This might be very confusing at first, but rather than covering all the details
here we just state that you have to do like that. Anyway, now the address is
copied into addr.
19 bcopy(hp->h_addr, &addr.sin_addr, hp->h_length);
What about the port? Internet connected machines typically can listen to at
most 65536 different ports. But mostly they listen to just a few of them. We
might decide that the typical webserver listens to port 80, so that is what we
try. Now comes an interesting function called htons.
20 addr.sin_port = htons(port);
Some architectures like SPARC use something called BIG ENDIAN byte order, and
some like Intel and clones uses LITTLE ENDIAN byte order. What is the
difference? Everything has to do with the way they have chosen to encode bits
in an integer. As an example we assume a 32 bit integer then we can think of
the interger as being built out of 4 bytes. one byte = 8 bits, thus 8*4 = 32.

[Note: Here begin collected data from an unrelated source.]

-- ==== Sys2Proof/Laws/KeepsOps.lean ====
section
/-!
SUPPORT. What is kept by: the shared operations, serving, the hierarchy, framers, Tally.
-/

set_option Elab.async false
set_option linter.all false

namespace Sys2Proof.Machine

variable {cs : List Comp} {s₀ s t : State}

/-! ### Ops.lean -/

theorem State.bump_keeps {k n : Nat} {s : State} (h : Keeps cs s₀ s)
    (hm : ([.tally] : List Comp) ⊆ cs := by first | decide | (refine List.Subset.trans ?_ ‹_ ⊆ _›; decide)) : Keeps cs s₀ (State.bump k n s) := by
  unfold State.bump
  refine withTally_keeps h fun j => ⟨Tab.set_wf k _ (h.tally j).1, ?_⟩
  intro e he
  rcases Tab.mem_set he with he | he
  · exact (h.tally j).2 e he
  · rw [he]; exact Nat.mod_lt _ (by decide)

theorem State.logFault_keeps {r : EvRec} {s : State} (h : Keeps cs s₀ s)
    (hm : ([.hier] : List Comp) ⊆ cs := by first | decide | (refine List.Subset.trans ?_ ‹_ ⊆ _›; decide)) : Keeps cs s₀ (State.logFault r s) := by
  unfold State.logFault
  split
  · refine withHier_keeps h fun j => ⟨?_, (h.hier j).2⟩
    simp only [List.length_take]; omega
  · exact h

theorem State.offerEvent_keeps {i : Iface} {r : EvRec} {s : State} (h : Keeps cs s₀ s)
    (hm : ([.clerk, .tally] : List Comp) ⊆ cs := by first | decide | (refine List.Subset.trans ?_ ‹_ ⊆ _›; decide)) : Keeps cs s₀ (State.offerEvent i r s) := by
  unfold State.offerEvent
  dsimp only
  split
  · exact State.bump_keeps h
  · split
    · refine withEv_keeps h h.clerk fun _ => ?_
      simp only [List.length_append, List.length_cons, List.length_nil]; omega
    · exact State.bump_keeps (withEv_keeps h h.clerk fun j => ev_get (h.clerk j).1 (h.clerk j).2.1)

theorem State.raise_keeps {code sev ha data : Nat} {s : State} (hk : Keeps cs s₀ s)
    (hm : ([.clerk, .hier, .tally] : List Comp) ⊆ cs := by first | decide | (refine List.Subset.trans ?_ ‹_ ⊆ _›; decide)) : Keeps cs s₀ (State.raise code sev ha data s) := by
  unfold State.raise
  try dsimp only
  with_reducible repeat' (first
    | assumption | exact List.Subset.trans (by decide) hm | apply State.bump_keeps | apply State.logFault_keeps
    | apply State.offerEvent_keeps | refine Keeps.of_pair (by assumption) ?_ | intro _)

theorem State.raiseLimited_keeps {key period code sev ha : Nat} {mk : Nat → Nat} {s : State} (hk : Keeps cs s₀ s)
    (hm : ([.clerk, .hier, .tally] : List Comp) ⊆ cs := by first | decide | (refine List.Subset.trans ?_ ‹_ ⊆ _›; decide)) : Keeps cs s₀ (State.raiseLimited key period code sev ha mk s) := by
  unfold State.raiseLimited
  try dsimp only
  with_reducible repeat' (first
    | assumption | exact List.Subset.trans (by decide) hm | apply Keeps.ite | apply withClerk_keeps | apply State.raise_keeps
    | refine Keeps.clerk' (cs := cs) (s₀ := s₀) rfl rfl ?_ | refine Keeps.of_pair (by assumption) ?_ | intro _ | split)

theorem State.raiseAtMost_keeps {most key code sev ha data : Nat} {s : State} (hk : Keeps cs s₀ s)
    (hm : ([.clerk, .hier, .tally] : List Comp) ⊆ cs := by first | decide | (refine List.Subset.trans ?_ ‹_ ⊆ _›; decide)) : Keeps cs s₀ (State.raiseAtMost most key code sev ha data s) := by
  unfold State.raiseAtMost
  try dsimp only
  with_reducible repeat' (first
    | assumption | exact List.Subset.trans (by decide) hm | apply Keeps.ite | apply withClerk_keeps | apply State.raise_keeps
    | refine Keeps.clerk' (cs := cs) (s₀ := s₀) rfl rfl ?_ | refine Keeps.of_pair (by assumption) ?_ | intro _ | split)

theorem State.emit_keeps {o : Out} {s : State} (hk : Keeps cs s₀ s)
    (hm : ([.out] : List Comp) ⊆ cs := by first | decide | (refine List.Subset.trans ?_ ‹_ ⊆ _›; decide)) : Keeps cs s₀ (State.emit o s) := by
  unfold State.emit
  try dsimp only
  with_reducible repeat' (first
    | assumption | exact List.Subset.trans (by decide) hm | apply withOut_keeps | exact List.prefix_append _ _
    | refine Keeps.of_pair (by assumption) ?_ | intro _)

theorem State.signal_keeps {v : Nat} {s : State} (hk : Keeps cs s₀ s)
    (hm : ([.out, .bar0] : List Comp) ⊆ cs := by first | decide | (refine List.Subset.trans ?_ ‹_ ⊆ _›; decide)) : Keeps cs s₀ (State.signal v s) := by
  unfold State.signal
  try dsimp only
  with_reducible repeat' (first
    | assumption | exact List.Subset.trans (by decide) hm | apply Keeps.ite | apply withBar0_keeps | apply State.emit_keeps
    | refine Keeps.of_pair (by assumption) ?_ | intro _ | split)

theorem State.rearm_keeps {v : Nat} {s : State} (hk : Keeps cs s₀ s)
    (hm : ([.bar0] : List Comp) ⊆ cs := by first | decide | (refine List.Subset.trans ?_ ‹_ ⊆ _›; decide)) : Keeps cs s₀ (State.rearm v s) := by
  unfold State.rearm
  try dsimp only
  with_reducible repeat' (first | assumption | exact List.Subset.trans (by decide) hm | apply withBar0_keeps | intro _)

theorem State.setRing_keeps {k : Nat} {r : Ring} {s : State} (hk : Keeps cs s₀ s)
    (hm : ([.bar0] : List Comp) ⊆ cs := by first | decide | (refine List.Subset.trans ?_ ‹_ ⊆ _›; decide)) : Keeps cs s₀ (State.setRing k r s) := by
  unfold State.setRing
  try dsimp only
  with_reducible repeat' (first | assumption | exact List.Subset.trans (by decide) hm | apply withBar0_keeps | intro _)

theorem State.stopRing_keeps {k : Nat} {s : State} (hk : Keeps cs s₀ s)
    (hm : ([.bar0, .clerk, .hier, .tally] : List Comp) ⊆ cs := by first | decide | (refine List.Subset.trans ?_ ‹_ ⊆ _›; decide)) : Keeps cs s₀ (State.stopRing k s) := by
  unfold State.stopRing
  try dsimp only
  with_reducible repeat' (first
    | assumption | exact List.Subset.trans (by decide) hm | apply State.setRing_keeps | apply State.raise_keeps
    | refine Keeps.of_pair (by assumption) ?_ | intro _)

theorem State.postReply_keeps {q : Queue} {ws : List Word} {s : State} (hk : Keeps cs s₀ s)
    (hm : ([.out, .bar0] : List Comp) ⊆ cs := by first | decide | (refine List.Subset.trans ?_ ‹_ ⊆ _›; decide)) : Keeps cs s₀ (State.postReply q ws s) := by
  unfold State.postReply
  try dsimp only
  with_reducible repeat' (first
    | assumption | exact List.Subset.trans (by decide) hm | apply State.setRing_keeps | apply State.emit_keeps
    | apply State.signal_keeps | refine Keeps.of_pair (by assumption) ?_ | intro _)

theorem State.writeReply_keeps {i : Iface} {q : Queue} {ws : List Word} {s : State} (hk : Keeps cs s₀ s)
    (hm : ([.out, .bar0, .clerk] : List Comp) ⊆ cs := by first | decide | (refine List.Subset.trans ?_ ‹_ ⊆ _›; decide)) : Keeps cs s₀ (State.writeReply i q ws s) := by
  unfold State.writeReply
  try dsimp only
  with_reducible repeat' (first
    | assumption | exact List.Subset.trans (by decide) hm | apply Keeps.ite | apply withClerk_keeps
    | apply State.postReply_keeps | refine Keeps.clerk' (cs := cs) (s₀ := s₀) rfl rfl ?_
    | refine Keeps.of_pair (by assumption) ?_ | intro _ | split)

theorem flushList_keeps {q : Queue} (hm : ([.out, .bar0, .clerk] : List Comp) ⊆ cs) : ∀ {l : List Unwritten} {s : State}, Keeps cs s₀ s → Keeps cs s₀ (flushList q l s) := by
  intro l
  induction l with
  | nil => intro s h; exact h
  | cons u r ih =>
    intro s h
    unfold flushList
    split
    · exact ih (State.postReply_keeps h)
    · exact ih (withClerk_keeps h h.clerk)

theorem State.flushReplies_keeps {q : Queue} {s : State} (hk : Keeps cs s₀ s)
    (hm : ([.out, .bar0, .clerk] : List Comp) ⊆ cs := by first | decide | (refine List.Subset.trans ?_ ‹_ ⊆ _›; decide)) : Keeps cs s₀ (State.flushReplies q s) := by
  unfold State.flushReplies
  try dsimp only
  with_reducible repeat' (first
    | assumption | exact List.Subset.trans (by decide) hm | apply flushList_keeps | apply withClerk_keeps
    | refine Keeps.clerk' (cs := cs) (s₀ := s₀) rfl rfl ?_ | refine Keeps.of_pair (by assumption) ?_ | intro _)

theorem State.startJob_keeps {code : Nat} {c : Cmd} {s : State} (hk : Keeps cs s₀ s)
    (hm : ([.clerk] : List Comp) ⊆ cs := by first | decide | (refine List.Subset.trans ?_ ‹_ ⊆ _›; decide)) : Keeps cs s₀ (State.startJob code c s) := by
  unfold State.startJob
  try dsimp only
  with_reducible repeat' (first
    | assumption | exact List.Subset.trans (by decide) hm | apply withClerk_keeps
    | refine Keeps.clerk' (cs := cs) (s₀ := s₀) rfl rfl ?_ | refine Keeps.of_pair (by assumption) ?_ | intro _)

theorem State.endJob_keeps {num status : Nat} {results : List Word} {s : State} (h : Keeps cs s₀ s)
    (hm : ([.clerk, .hier, .tally] : List Comp) ⊆ cs := by first | decide | (refine List.Subset.trans ?_ ‹_ ⊆ _›; decide)) : Keeps cs s₀ (State.endJob num status results s) := by
  unfold State.endJob
  split
  · exact h
  · refine State.raise_keeps (withClerk_keeps h fun j => ⟨(h.clerk j).1, (h.clerk j).2.1, ?_⟩)
    simp only [List.length_take]; omega

theorem State.setJob_keeps {j : Job} {s : State} (hk : Keeps cs s₀ s)
    (hm : ([.clerk] : List Comp) ⊆ cs := by first | decide | (refine List.Subset.trans ?_ ‹_ ⊆ _›; decide)) : Keeps cs s₀ (State.setJob j s) := by
  unfold State.setJob
  try dsimp only
  with_reducible repeat' (first
    | assumption | exact List.Subset.trans (by decide) hm | apply Keeps.ite | apply withClerk_keeps
    | refine Keeps.clerk' (cs := cs) (s₀ := s₀) rfl rfl ?_ | intro _ | split)

theorem refuse_keeps {code : Nat} {r : Rej} {c : Cmd} {s : State} (hk : Keeps cs s₀ s)
    (hm : ([.out, .bar0, .clerk, .tally] : List Comp) ⊆ cs := by first | decide | (refine List.Subset.trans ?_ ‹_ ⊆ _›; decide)) : Keeps cs s₀ (refuse code r c s) := by
  unfold refuse
  try dsimp only
  with_reducible repeat' (first
    | assumption | exact List.Subset.trans (by decide) hm | apply Keeps.ite | apply State.bump_keeps
    | apply State.writeReply_keeps | refine Keeps.of_pair (by assumption) ?_ | intro _ | split)

theorem State.answerAwait_keeps {a : Await} {ws : List Word} {s : State} (h : Keeps cs s₀ s)
    (hm : ([.out, .bar0, .clerk] : List Comp) ⊆ cs := by first | decide | (refine List.Subset.trans ?_ ‹_ ⊆ _›; decide)) : Keeps cs s₀ (State.answerAwait a ws s) := by
  unfold State.answerAwait
  split
  · exact h
  · exact State.writeReply_keeps (withClerk_keeps h h.clerk)

theorem reads_keeps {f : Cmd → State → List Word} {c : Cmd} {s : State} (h : Keeps cs s₀ s) : Keeps cs s₀ (reads f c s).2 := h

theorem sets_keeps {f : Cmd → State → State} {c : Cmd} {s : State} (h : Keeps cs s₀ (f c s)) : Keeps cs s₀ (sets f c s).2 := h

theorem State.take_keeps {s : State} (hk : Keeps cs s₀ s)
    (hm : ([.free] : List Comp) ⊆ cs := by first | decide | (refine List.Subset.trans ?_ ‹_ ⊆ _›; decide)) : Keeps cs s₀ (State.take s).2 := by
  unfold State.take
  try dsimp only
  with_reducible repeat' (first
    | assumption | exact List.Subset.trans (by decide) hm | apply withFree_keeps | refine Keeps.of_pair (by assumption) ?_
    | intro _)

/-! ### Operands.lean -/

theorem State.setBlock_keeps {r b : Nat} {v : Block} {s : State} (hk : Keeps cs s₀ s)
    (hm : ([.hier] : List Comp) ⊆ cs := by first | decide | (refine List.Subset.trans ?_ ‹_ ⊆ _›; decide)) : Keeps cs s₀ (State.setBlock r b v s) := by
  unfold State.setBlock
  try dsimp only
  with_reducible repeat' (first
    | assumption | exact List.Subset.trans (by decide) hm | apply withHier_keeps
    | refine Keeps.hier' (cs := cs) (s₀ := s₀) rfl rfl ?_ | refine Keeps.of_pair (by assumption) ?_ | intro _)

theorem State.setRegion_keeps {r : Nat} {v : Region} {s : State} (hk : Keeps cs s₀ s)
    (hm : ([.hier] : List Comp) ⊆ cs := by first | decide | (refine List.Subset.trans ?_ ‹_ ⊆ _›; decide)) : Keeps cs s₀ (State.setRegion r v s) := by
  unfold State.setRegion
  try dsimp only
  with_reducible repeat' (first
    | assumption | exact List.Subset.trans (by decide) hm | apply withHier_keeps
    | refine Keeps.hier' (cs := cs) (s₀ := s₀) rfl rfl ?_ | refine Keeps.of_pair (by assumption) ?_ | intro _)

theorem State.setFifo_keeps {k : Nat} {f : Fifo} {s : State} (hk : Keeps cs s₀ s)
    (hm : ([.hier] : List Comp) ⊆ cs := by first | decide | (refine List.Subset.trans ?_ ‹_ ⊆ _›; decide)) : Keeps cs s₀ (State.setFifo k f s) := by
  unfold State.setFifo
  try dsimp only
  with_reducible repeat' (first
    | assumption | exact List.Subset.trans (by decide) hm | apply withHier_keeps
    | refine Keeps.hier' (cs := cs) (s₀ := s₀) rfl rfl ?_ | intro _)

/-! ### Channel.lean -/

theorem State.setCr_keeps {k : Nat} {v : CrPort} {s : State} (hk : Keeps cs s₀ s)
    (hm : ([.crier] : List Comp) ⊆ cs := by first | decide | (refine List.Subset.trans ?_ ‹_ ⊆ _›; decide)) : Keeps cs s₀ (State.setCr k v s) := by
  unfold State.setCr
  try dsimp only
  with_reducible repeat' (first | assumption | exact List.Subset.trans (by decide) hm | apply withCrier_keeps | intro _)

theorem State.updCr_keeps {k : Nat} {f : CrPort → CrPort} {s : State} (hk : Keeps cs s₀ s)
    (hm : ([.crier] : List Comp) ⊆ cs := by first | decide | (refine List.Subset.trans ?_ ‹_ ⊆ _›; decide)) : Keeps cs s₀ (State.updCr k f s) := by
  unfold State.updCr
  try dsimp only
  with_reducible repeat' (first
    | assumption | exact List.Subset.trans (by decide) hm | apply State.setCr_keeps | refine Keeps.of_pair (by assumption) ?_
    | intro _)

Something like this A,B,C,D. Where A corresponds to the first byte, B the
second and so on. If A,B,C,D is the case with BIG ENDIAN, then LITTLE ENDIAN
encodes it like this: D,C,B,A. Alright, so they have different ways to encode
the same number. What's kind of interesting here is that it's not simply a
revere order of the bits, but rather the bytes. However, if we wish to send
binary data from one machine to another it might be very useful to know how
the interpreter and encode integers. And now we are going to send a package
over the Internet to a host of unknown architecture. We better take some
precautions. To deal with this matter it's decided that Internet is BIG ENDIAN
byte order. Simple as that. The htons function which is short for
host-to-network, change the byte order if necessary. A way to check what
byteoredr your machine has is to run the following test:
printf("%d\n", htons(666));
If it prints 39462 you'r on a machine that uses LITTLE ENDIAN and if it prints
666 you'r on a BIG ENDIAN machine. Continuing with line 21 we simply tell the
addr struct that we are interested in the Address Family InterNET, AF_INET.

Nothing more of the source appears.